_Excerpted records_.
-- ==== Sys2Proof/Machine/Access.lean ====
section
/-! DEFINITION. The commands of the register map (23): writes and reads of registers by a function, and accesses that are
refused. An address is that of a word: of BAR0 for the operator, of the tenant page for a tenant. -/

namespace Sys2Proof.Machine

/-- REGISTER_WRITE (R662, R665, R666). -/
def execRegisterWrite (fn : Fn) (a : BitVec 25) (v : Word) (s : State) : Res := .next (s.writeAt fn a v)

/-- HELD_WORD_WRITE (R684). -/
def execHeldWordWrite (fn : Fn) (a : BitVec 25) (v : Word) (s : State) : Res := .next (s.writeAt fn a v)

/-- PARTIAL_BYTE_WRITE: byte enables `be`, not all set (R663); a doorbell page ignores it (R575), and a tenant's at an offset that is not
listed counts (R589). -/
def execPartialByteWrite (fn : Fn) (a : BitVec 25) (_be : Fin 15) (s : State) : Res :=
  .next (match fn with
    | .op => if s.up 17 && !a.getLsbD 24 then s.refuseAt Reg.GLB_CNT_RSV (4 * a.toNat) true else s
    | .t n =>
      let o := 4 * a.toNat % 0x10000
      if s.up 17 && !s.tenListed n.val o then s.tenantRefused n true o else s)

/-- RESERVED_ACCESS: a read or, with `wr`, a write of an address that holds no register (R664, R589). -/
def execReservedAccess (fn : Fn) (a : BitVec 25) (wr : Bool) (s : State) : Res :=
  let o := 4 * a.toNat % 0x10000
  let back := fun (s : State) => if wr then s else s.answer 0
  .next (if !s.up 17 then s
    else match fn with
      | .op => if a.getLsbD 24 || s.windowShut (4 * a.toNat) || (regAt (4 * a.toNat)).isSome then s
        else back (s.refuseAt Reg.GLB_CNT_RSV (4 * a.toNat) wr)
      | .t n => if s.tenListed n.val o then s else back (s.tenantRefused n wr o))

/-- IN_RESET_ACCESS: a read or, with `wr`, a write of the window of a block in reset (R667). -/
def execInResetAccess (fn : Fn) (a : BitVec 25) (wr : Bool) (s : State) : Res :=
  let back := fun (s : State) => if wr then s else s.answer 0
  .next (if !s.up 17 then s
    else match fn with
      | .op => if !a.getLsbD 24 && s.windowShut (4 * a.toNat) then back (s.refuseAt Reg.GLB_CNT_INRST (4 * a.toNat) wr) else s
      | .t _ => match setAddr (4 * a.toNat % 0x10000) with
        | some x => if s.windowShut x then back s else s
        | none => s)

/-- LATCHING_READ: a read of word 0 of a group latches the words that follow (R684). -/
def execLatchingRead (fn : Fn) (a : BitVec 25) (s : State) : Res := .next (s.readAt fn a)

/-- COUNTER_LOW_READ: a read of the low word of a counter latches the high word (R637). -/
def execCounterLowRead (fn : Fn) (a : BitVec 25) (s : State) : Res := .next (s.readAt fn a)

/-- CLEAR_ON_READ (R638). -/
def execClearOnRead (fn : Fn) (a : BitVec 25) (s : State) : Res := .next (s.readAt fn a)

/-- TW_DATA0_READ: a read of tenant t through the window that TW_SEL points (R588). -/
def execTwData0Read (t : Fin 16) (s : State) : Res := .next (if s.up 17 then s.readTw t else s)

end Sys2Proof.Machine
end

_Exercise aim_. Could you filter the entries above for lines holding the string "writeAt" and copy them?

_Answer below_.
def execRegisterWrite (fn : Fn) (a : BitVec 25) (v : Word) (s : State) : Res := .next (s.writeAt fn a v)
def execHeldWordWrite (fn : Fn) (a : BitVec 25) (v : Word) (s : State) : Res := .next (s.writeAt fn a v)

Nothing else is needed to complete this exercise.